SOURCE RECORDS –

theorem witness_EntropyComplete :
    (∃ (s : State) (t : Nat) (src : _) (x : _) (u : State), u = advance t s ∧ u.nsu.powered = true ∧ findSource u src = some x ∧
    (x.st = .active ∨ x.st = .spare ∨ x.st = .drained) ∧ x.badEnds.contains (u.clk.now / aptWindow src * aptWindow src) = false) ∧
    (∃ (s : State) (t : Nat) (src : _) (x : _) (u : State), u = advance t s ∧ u.nsu.powered = true ∧ findSource u src = some x ∧
    x.badEnds.contains (u.clk.now / aptWindow src * aptWindow src) = true) ∧
    (∃ (s : State) (t : Nat) (classS : _) (stop : Nat) (xs : List Source) (u : State), u = advance t s ∧ u.nsu.powered = true ∧ stop
    = u.clk.now / entryWindow classS * entryWindow classS ∧ entryWindow classS ≤ stop ∧ xs = windowSources u classS (stop -
    entryWindow classS) ∧ windowLost (stop - entryWindow classS) xs = false) ∧
    (∃ (s : State) (t : Nat) (i : _) (u : State), u = advance t s ∧ (u.nsu.internals.any fun d => d.num == i && d.state.isSome) =
    true ∧ u.nsu.waitI.contains i = false) ∧
    (∃ (s : State) (t : Nat) (n : _) (rest : _) (e : _) (more : _) (u : State), u = advance t s ∧ u.drb.autoOrder = n :: rest ∧
    u.nsu.queueS = e :: more ∧ u.nsu.waitS = [] ∧ internalWantsS u = false ∧ 32 < u.nsu.queueS.length) :=
  ⟨⟨withSources .active, 0, 0, { Source.reset 0 with st := .active }, _, rfl, by decide, by decide, by decide, by decide⟩,
   ⟨{ inSession with nsu := { inSession.nsu with sources := [{ Source.reset 0 with badEnds := [2 ^ 40 / aptWindow 0 * aptWindow 0] }] } },
   0, 0, { Source.reset 0 with badEnds := [2 ^ 40 / aptWindow 0 * aptWindow 0] }, _, rfl, by decide, by decide, by decide⟩,
   ⟨withSources .active, 0, true, _, _, _, rfl, by decide +kernel, rfl, by decide +kernel, rfl, by decide +kernel⟩,
   ⟨{ inSession with nsu := { inSession.nsu with internals := [⟨0, some 7, 0⟩] } }, 0, 0, _, rfl, by decide, by decide⟩,
   ⟨{ inSession with drb := { inSession.drb with autoOrder := [2] }, nsu := { inSession.nsu with queueS := List.replicate 33 7 } },
   0, 2, [], 7, List.replicate 32 7, _, rfl, by decide +kernel, by decide +kernel, by decide +kernel, by decide +kernel,
   by decide +kernel⟩⟩

theorem witness_PortTimersAndOvercurrentComplete :
    (∃ (s : State) (t : Nat) (p : _) (x : Port) (u : State), u = advance t s ∧ findPort u p = some x ∧ x.st = .charging ∧ x.since +
    twentyFiveMs ≤ u.clk.now ∧ x.held = false ∧ portEnabled u p = true) ∧
    (∃ (s : State) (t : Nat) (p : _) (x : Port) (u : State), u = advance t s ∧ findPort u p = some x ∧ x.st = .fault ∧ x.since +
    hundredMs ≤ u.clk.now ∧ x.held = false ∧ portEnabled u p = true) ∧
    (∃ (s : State) (t : Nat) (p : _) (x : Port) (u : State), u = advance t s ∧ findPort u p = some x ∧ (x.held = true ∨ portEnabled
    u p = false)) ∧
    (∃ (s : State) (t : Nat) (p : _) (x : _) (u : State), u = advance t s ∧ findPort u p = some x ∧ x.st = .on ∧ x.stale = false ∧
    x.sweepDue ≤ u.clk.now) ∧
    (∃ (s : State) (t : Nat) (p : _) (i : _) (x : _) (y : _) (u : State), u = advance t s ∧ findPort u p = some x ∧ posAt u p i =
    some y ∧ x.st = .on ∧ x.stale = false ∧ y.authed = true ∧ y.authDue ≤ u.clk.now ∧ x.authWants = [] ∧ (∀ z ∈ u.hyc.ports, z.num =
    p → z = x)) ∧
    (∃ (s : State) (t : Nat) (p : _) (x : Port) (u : State), u = advance t s ∧ findPort u p = some x ∧ x.st = .on ∧ x.stale = true ∧
    x.series = none ∧ x.staleAt + second ≤ u.clk.now) ∧
    (∃ (s : State) (t : Nat) (p : _) (x : Port) (since : _) (u : State), u = advance t s ∧ findPort u p = some x ∧ x.act =
    .pauseTake since ∧ since + fiveMs ≤ u.clk.now) ∧
    (∃ (s : State) (t : Nat) (p : _) (x : Port) (e : _) (since : _) (u : State), u = advance t s ∧ findPort u p = some x ∧ x.act =
    .pauseExch e since ∧ since + fiveMs ≤ u.clk.now) ∧
    (∃ (s : State) (t : Nat) (p : _) (x : Port) (earlier : _) (since : _) (u : State), u = advance t s ∧ findPort u p = some x ∧
    x.act = .pauseSweep earlier since ∧ since + fiveMs ≤ u.clk.now) ∧
    (∃ (s : State) (t : Nat) (p : _) (x : _) (u : State), u = advance t s ∧ findPort u p = some x ∧ x.st = .on ∧ x.held = false ∧
    portEnabled u p = true ∧ (x.shorts.filter fun t => decide (u.clk.now < t + 10 * second)).length < 2) :=
  ⟨⟨withPort { portA with st := .charging, since := 2 ^ 40 - twentyFiveMs }, 0, 0,
  { portA with st := .charging, since := 2 ^ 40 - twentyFiveMs }, _, rfl, by decide, by decide, by decide, by decide, by decide⟩,
   ⟨withPort { portA with st := .fault, since := 2 ^ 40 - hundredMs }, 0, 0,
   { portA with st := .fault, since := 2 ^ 40 - hundredMs }, _, rfl, by decide, by decide, by decide, by decide, by decide⟩,
   ⟨withPort { portA with held := true }, 0, 0, { portA with held := true }, _, rfl, by decide, by decide⟩,
   ⟨inSession, 0, 0, portA, _, rfl, by decide, by decide, by decide, by decide⟩,
   ⟨inSession, 0, 0, 1, portA, posA, _, rfl, by decide, by decide, by decide, by decide, by decide, by decide, by decide,
   by decide⟩,
   ⟨withPort { portA with stale := true }, 0, 0, { portA with stale := true }, _, rfl, by decide, by decide, by decide, by decide,
   by decide⟩,
   ⟨withPort { portA with act := .pauseTake 0 }, 0, 0, { portA with act := .pauseTake 0 }, 0, _, rfl, by decide, by decide,
   by decide⟩,
   ⟨withPort { portA with act := .pauseExch authE 0 }, 0, 0, { portA with act := .pauseExch authE 0 }, authE, 0, _, rfl, by decide,
   by decide, by decide⟩,
   ⟨withPort { portA with act := .pauseSweep [] 0 }, 0, 0, { portA with act := .pauseSweep [] 0 }, [], 0, _, rfl, by decide,
   by decide, by decide⟩,
   ⟨inSession, 0, 0, portA, _, rfl, by decide, by decide, by decide, by decide, by decide⟩⟩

REQUIRED WORK – Copy all lines above where "length" is present.

ANSWER TO THIS EXERCISE –
    u.nsu.queueS = e :: more ∧ u.nsu.waitS = [] ∧ internalWantsS u = false ∧ 32 < u.nsu.queueS.length) :=
    portEnabled u p = true ∧ (x.shorts.filter fun t => decide (u.clk.now < t + 10 * second)).length < 2) :=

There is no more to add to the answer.